Binance CEO Changpeng Zhao has stated his intentions to invest outside the crypto sector. CZ, who launched Binance in 2017, said that the exchange is diversifying into other sectors, such as gaming, retail, and eCommerce.
Over the years, Binance has become one of the world’s most trusted exchanges. This is shown in the number of processed orders, amounting to over $2 billion daily. Binance is also the most used crypto exchange in the world, displacing other popular ones like Coinbase.
Aside from being more secure than most exchanges, Binance credits its popularity to its strong listing policy, allowing users access to any digital asset they want. For instance, the exchange began supporting DOGE in mid-2019, almost two years before Coinbase added Dogecoin to its list of accepted cryptos.
Binance has recorded massive success in the crypto world and is now keen to move into other sectors. But, what could have prompted the exchange to leave its comfort zone?
CEO Explains Reasons for Binance’s Move
In February, Binance invested $200 million in Forbes, sealing a strategic partnership. Speaking of the deal, Mike Federie revealed the deal would position Forbes as a leader in the crypto media field because it has got the experience and resources of Binance.
While the move is all about media to Forbes, CZ intends to onboard other industries into the digital asset world to make the industry bigger than it is. His approach is to build a blockchain network that exceeds the current by investing in targeted sectors. His strategy was never to build a business empire in various non-crypto industries.

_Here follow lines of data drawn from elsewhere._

/-- The share of one interval: `part` µWh in the interval that starts at `si`. -/
def placeShare (k : Nat) (m : EMsg) (si : Nat) (part : Int) (s : State) : State :=
  let g := grpOf s k
  let ei := si + secsOf g
  let s := if (openAt g si).isNone && mayOpen s g si then openInterval k si s else s
  match openAt (grpOf s k) si with
  | none => let g := grpOf s k; setGrp k { g with unplaced := g.unplaced + part } s
  | some i =>
    setOpen k { i with
      est := if m.excluded then i.est + part else i.est
      met := if m.excluded then i.met else i.met + part
      rateIn := if m.prev < si then i.rateIn + m.rNew else i.rateIn
      pend := i.pend - (if m.prev < si then 0 else m.rOld * ((ei : Int) - m.prev))
        + (if ei ≤ m.t then 0 else m.rNew * ((ei : Int) - m.t))
      covered := if ei ≤ m.t then i.covered + 1 else i.covered } s

/-- Shares of the intervals that start at `si` and after, `left` µWh not yet placed; the interval that contains t − 1 takes the
rest. -/
def placeShares (k : Nat) (m : EMsg) : Nat → Nat → Int → State → State
  | 0, _, _, s => s
  | n + 1, si, left, s =>
    let l := secsOf (grpOf s k)
    let ei := si + l
    let part := if m.t ≤ ei then left else truncDiv (m.amt * ((min m.t ei : Int) - max m.prev si)) (m.t - m.prev)
    placeShares k m n ei (left - part) (placeShare k m si part s)

/-- An E message is applied to its group (R411); RATE_SUM stays the sum of the members' RATE (R408) in a group that is not
enabled too. -/
def applyE (k : Nat) (m : EMsg) (s : State) : State :=
  let g := grpOf s k
  if balServes s then
    let l := secsOf g
    let s := if g.enable ∧ m.prev < m.t then
        placeShares k m ((m.t - 1) / l - m.prev / l + 1) (m.prev / l * l) m.amt s
      else s
    let g := grpOf s k
    coverClose k (setGrp k { g with rateSum := g.rateSum + m.rNew - m.rOld } s)
  else s

/-! ### Feeder side (R412, R413) -/

/-- The local group that a metering point feeds. -/
def feeds (s : State) (mp : Nat) : Option Nat :=
  ((List.range 32).map fun i => 65536 + i).find? fun k => (grpOf s k).enable && (grpOf s k).mp == mp

/-- The start of the interval that holds a tick's end: its last sample lies 1/32,000 s before that, so a tick that a boundary ends
belongs to the interval before the boundary. -/
def tickStart (s : State) (g : BalGroup) : Nat := ((tbVal s 2).toNat - 2 ^ 36 / 32000) / 2 ^ 36 / secsOf g * secsOf g

/-- The open interval that holds a tick's end. -/
def tickInterval (s : State) (g : BalGroup) : Option BalInterval := openAt g (tickStart s g)

/-- The MT tick message of a metering point (R412), whose interval is open since TB2 has reached its start (R410): energy, I²·t of I0–I2, and the voltages of e0–e2 over `n` samples. -/
def balTick (mp : Nat) (dp : Int) (i2t : Nat) (volts : List Nat) (n : Nat) (s : State) : State :=
  match feeds s mp with
  | none => s
  | some k =>
    if balServes s then
      let g := grpOf s k
      let b := tickStart s g
      let s := if (openAt g b).isNone && mayOpen s g b then openInterval k b s else s
      match tickInterval s (grpOf s k) with
      | none => s
      | some i =>
        coverClose k (setOpen k { i with
          feed := i.feed + dp, feedSeen := true, i2t := i.i2t + i2t,
          volts := List.zipWith (· + ·) i.volts (volts.map fun v => v * n), weight := i.weight + n } s)
    else s

/-- Ticks are lost while the DSP or the tariff engine is isolated: the open interval carries POWER_FAIL (R412). -/
def balTickLost (mp : Nat) (s : State) : State :=
  match feeds s mp with
  | none => s
  | some k =>
    match tickInterval s (grpOf s k) with
    | none => s
    | some i => setOpen k { i with powerFail := true } s

/-- TB2 has been moved by a step: open intervals carry CLKSTEP (R414). -/
def balMoved (s : State) : State :=
  { s with balance := { s.balance with
      groups := s.balance.groups.map fun p => (p.1, { p.2 with opens := p.2.opens.map fun i => { i with clkStep := true } }) } }

/-! ### Phase identification (R417–R420) -/

/-- A sum kept as a signed or unsigned 64-bit value. -/
def wrapS (i : Int) : Int := signed 64 (unsigned 64 i)
def wrapU (i : Int) : Nat := unsigned 64 i

/-- One pair enters the sums of a phase. -/
def addPair (p : PhaseSums) (x y : Int) : PhaseSums :=
  { sy := wrapS (p.sy + y), syy := wrapU (p.syy + y * y), sxy := wrapS (p.sxy + x * y) }

/-- Halve the sums of a phase. -/
def halvePhase (p : PhaseSums) : PhaseSums := { sy := p.sy.tdiv 2, syy := p.syy / 2, sxy := p.sxy.tdiv 2 }

/-- A pair enters a phase entry (R417). -/
def pairIn (nHalf : Nat) (x : Int) (y : List Int) (p : PhaseEntry) : PhaseEntry :=
  let p := { p with
    n := p.n + 1, sx := wrapS (p.sx + x), sxx := wrapU (p.sxx + x * x), s1 := addPair p.s1 x (nthI y 0),
    s2 := addPair p.s2 x (nthI y 1), s3 := addPair p.s3 x (nthI y 2) }
  if p.n = nHalf then
    { p with n := p.n / 2, sx := p.sx.tdiv 2, sxx := p.sxx / 2, s1 := halvePhase p.s1, s2 := halvePhase p.s2,
             s3 := halvePhase p.s3 }
  else p

/-- The correlation of a phase in 2^-48, truncated toward zero (R417). -/
def correlation (p : PhaseEntry) (k : PhaseSums) : Int :=
  let n : Int := p.n
  let a := n * p.sxx - p.sx * p.sx
  let b := n * k.syy - k.sy * k.sy
  if a ≤ 0 ∨ b ≤ 0 then 0
  else
    let root := isqrt ((a * b).toNat * 2 ^ 96)
    if root = 0 then 0 else truncDiv ((n * k.sxy - p.sx * k.sy) * 2 ^ 96) root

def correlations (p : PhaseEntry) : List Int := [correlation p p.s1, correlation p p.s2, correlation p p.s3]

/-- The circular distance of two phases in 2^-16 cycle (R418). -/
def circular (a b : Nat) : Nat := min ((a + 65536 - b % 65536) % 65536) ((b + 65536 - a % 65536) % 65536)

/-- The place of the smallest entry, the first among equals. -/
def argMin (l : List Nat) : Nat :=
  ((List.range l.length).foldl (fun b i => if nthN l i < nthN l b then i else b) 0)

/-- The place of the largest entry, the first among equals. -/
def argMax (l : List Int) : Nat :=
  ((List.range l.length).foldl (fun b i => if nthI l b < nthI l i then i else b) 0)

/-- A zero-crossing vote (R418). -/
def voteIn (g : BalGroup) (off : Nat) (p : PhaseEntry) : PhaseEntry :=
  let d := g.phRef.map fun r => circular off r
  let k := argMin d
  let i := if nthN d k ≤ g.zcTol then k else 3
  let v := setAt p.votes i (nthN p.votes i + 1)
  { p with votes := if v.any (fun x => decide (256 ≤ x)) then v.map (· / 2) else v }

/-- What a phase entry decides (R419): phase, basis and topology cause; the phase and basis stay where no row applies. -/
def decidePhase (b : BalancePart) (p : PhaseEntry) : Nat × Nat × Nat :=
  let r := correlations p
  let k := argMax r
  let best := nthI r k
  let second := nthI r (argMax (setAt r k (-(2 ^ 62))))
  let z := sumN p.votes
  let thr (x : Nat) : Int := (x : Int) * 2 ^ 48
  let enough := decide (b.nMin ≤ p.n)
  let strong := enough && decide (thr b.rMin ≤ best * 1000) && decide (thr b.rMargin ≤ (best - second) * 1000)
  let voted := decide (b.zcMin ≤ z)
  let zc := [0, 1, 2].find? fun i => decide (z ≠ 0 ∧ 9 * z ≤ 10 * nthN p.votes i)
  if enough && decide (best * 1000 < thr b.rTopo) then (0, 0, 1)
  else if voted && decide (z ≤ 2 * nthN p.votes 3) then (0, 0, 2)
  else
    match strong, voted, zc with
    | true, true, some c => if c = k then (k + 1, 3, 0) else (0, 0, 3)
    | true, _, some c => (k + 1, if c = k then 3 else 1, 0)
    | true, _, none => (k + 1, 1, 0)
    | false, true, some c => (c + 1, 2, 0)
    | false, _, _ => (p.phase, p.basis, 0)

/-- A correlation in 2^-30, rounded. -/
def r30 (r : Int) : Int := roundDiv r (2 ^ 18)

/-- The payload of a PHASE record (R420). -/
def phasePayload (k assigned : Nat) (p : PhaseEntry) : Bytes :=
  le32 k ++ le8 p.phase ++ le8 p.previous ++ le8 assigned ++ le8 p.basis ++ le8 (ofBits [decide (p.topo ≠ 0), p.mismatch])
    ++ le8 p.topo ++ [0, 0] ++ le32 p.n ++ (correlations p).flatMap (fun r => leInt 4 (r30 r))
    ++ p.votes.flatMap le16 ++ List.replicate 12 0

/-- ASSIGNED of a context (R392). -/
def assignedOf (c : Ctx) : Nat := ctx3 c 235 1 % 4

/-- After a pair or a vote the phase is decided; a change is logged and makes a record due (R419, R420). -/
def decideAfter (k ctx : Nat) (fl : Flight) (s : State) : State :=
  let p := phaseOf s ctx
  let (ph, basis, topo) := decidePhase s.balance p
  let a := assignedOf (ctxOf s ctx)
  let mis := decide (a ≠ 0 ∧ ph ≠ 0 ∧ a ≠ ph)
  let moved := decide (ph ≠ p.phase)
  let suspect := decide ((topo ≠ 0) ≠ (p.topo ≠ 0))
  let start := match (grpOf s k).opens with
    | i :: _ => i.start
    | [] => 0
  let q := { p with
    phase := ph, previous := if moved then p.phase else p.previous, basis := basis, topo := topo, mismatch := mis,
    updated := p.updated || moved }
  let rec_ := harvestRecord
    { type := 6, ctx := ctx, vflags := 2 ^ 18 * b2n q.updated + 2 ^ 19 * b2n (decide (topo ≠ 0)) + 16 * b2n (timeUntrusted s),
      tb0 := tbVal s 0, port := fl.desc.port, counter := icOf fl.desc.bytes } (phasePayload k a q)
  let due := moved || decide (topo ≠ p.topo) || (mis != p.mismatch)
  let s := setPhase ctx (if due then { q with pending := some rec_ } else q) s
  let s := if suspect then
      raiseV 230 (logNotice 0xA06 5 (k % 65536) [BitVec.ofNat 72 (start * 2 ^ 36), snapN ctx, 0] s)
    else s
  if moved then logBal 0xA05 k start ctx 0 s else s

/-- The group forms pairs: a remote one always, a local one when its metering point is 3P4W (R417). -/
def formsPairs (s : State) (k : Nat) (g : BalGroup) : Bool :=
  !isLocal k || (look {} s.meter.points g.mp).bind.wiring == 4

/-- A U message (R417): a pair is formed when its time is the end of an interval in the voltage ring and PERIOD is LEN. -/
def applyU (k ctx : Nat) (period t dv : Nat) (fl : Flight) (s : State) : State :=
  let g := grpOf s k
  if g.enable && balServes s && formsPairs s k g && period == g.len then
    match g.volts.find? fun v => v.end_ == t with
    | none => s
    | some v =>
      let x := (dv : Int) - g.uNom
      let y := v.u.map fun (u : Nat) => (u : Int) - g.uNom
      decideAfter k ctx fl (setPhase ctx (pairIn s.balance.nHalf x y (phaseOf s ctx)) s)
  else s

/-- The zero-crossing vote of a frame from a powerline port (R418). -/
def applyVote (k ctx : Nat) (fl : Flight) (s : State) : State :=
  let g := grpOf s k
  let p := fl.desc.port
  if g.enable && balServes s && decide (0x20 ≤ p ∧ p < 0x30) && fieldU fl.desc.srcMeta 5 1 == 1 then
    decideAfter k ctx fl (setPhase ctx (voteIn g (fieldU fl.desc.srcMeta 3 2) (phaseOf s ctx)) s)
  else s

/-! ### Membership (R408) -/

/-- A context leaves or joins a group with its RATE; open intervals carry MEMBERSHIP. -/
def memberMove (k : Nat) (joins : Bool) (rate : Int) (s : State) : State :=
  let g := grpOf s k
  setGrp k { g with
    members := if joins then g.members + 1 else g.members - 1
    rateSum := if joins then g.rateSum + rate else g.rateSum - rate
    opens := g.opens.map fun i => { i with membership := true } } s

/-- The group of a VALID context, and the RATE it brings (negated for E_NEGATE, R405). -/
def memberOf (c : Ctx) : Option (Nat × Int) :=
  if ctxValid c then
    match groupKey (ctxGroup c) with
    | some k => some (k, if bitOf (ctx3 c 235 1) 2 then -(c.rate : Int) else c.rate)
    | none => none
  else none

/-- A context has been rewritten: the groups that it leaves and joins are updated; a change of BGROUP zeroes its phase entry. -/
def membersUpdate (i : Nat) (old new : Ctx) (s : State) : State :=
  let s :=
    if (memberOf old).map (·.1) = (memberOf new).map (·.1) ∧ (memberOf old).map (·.2) = (memberOf new).map (·.2) then s
    else
      let s := match memberOf old with
        | some (k, r) => memberMove k false r s
        | none => s
      match memberOf new with
      | some (k, r) => memberMove k true r s
      | none => s
  if groupKey (ctxGroup old) = groupKey (ctxGroup new) then s else setPhase i {} s

end Sys2Proof.Machine
end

Binance Still Scrutinized by Regulators
Binance may have huge plans to expand into other sectors that aren’t crypto-related, but it still has regulators on its tail. In 2021, regulators across the globe launched a clampdown on the firm, raising concerns about its mode of operation and accusing it of functioning without a physical office.
Regulators also accused the exchange of condoning money laundering and aiding illicit financial crimes. This led to some changes at Binance, as the firm limited its futures trading to x20, integrated KYC, and began the search for a regional office to comply with directives.
Despite the sweeping changes, Binance is still under the microscope of some regulators. Earlier this week, the U.K. FCA raised concerns over the blockchain firm’s partnership with Bifinity, a payment network system. The FCA emphasized that Binance services were still restricted.
Binance is still making progress. This week, they resumed GBP and EUR deposits and cashouts through SEPA and Faster Payments. The service was amongst others that shut down due to the crackdown.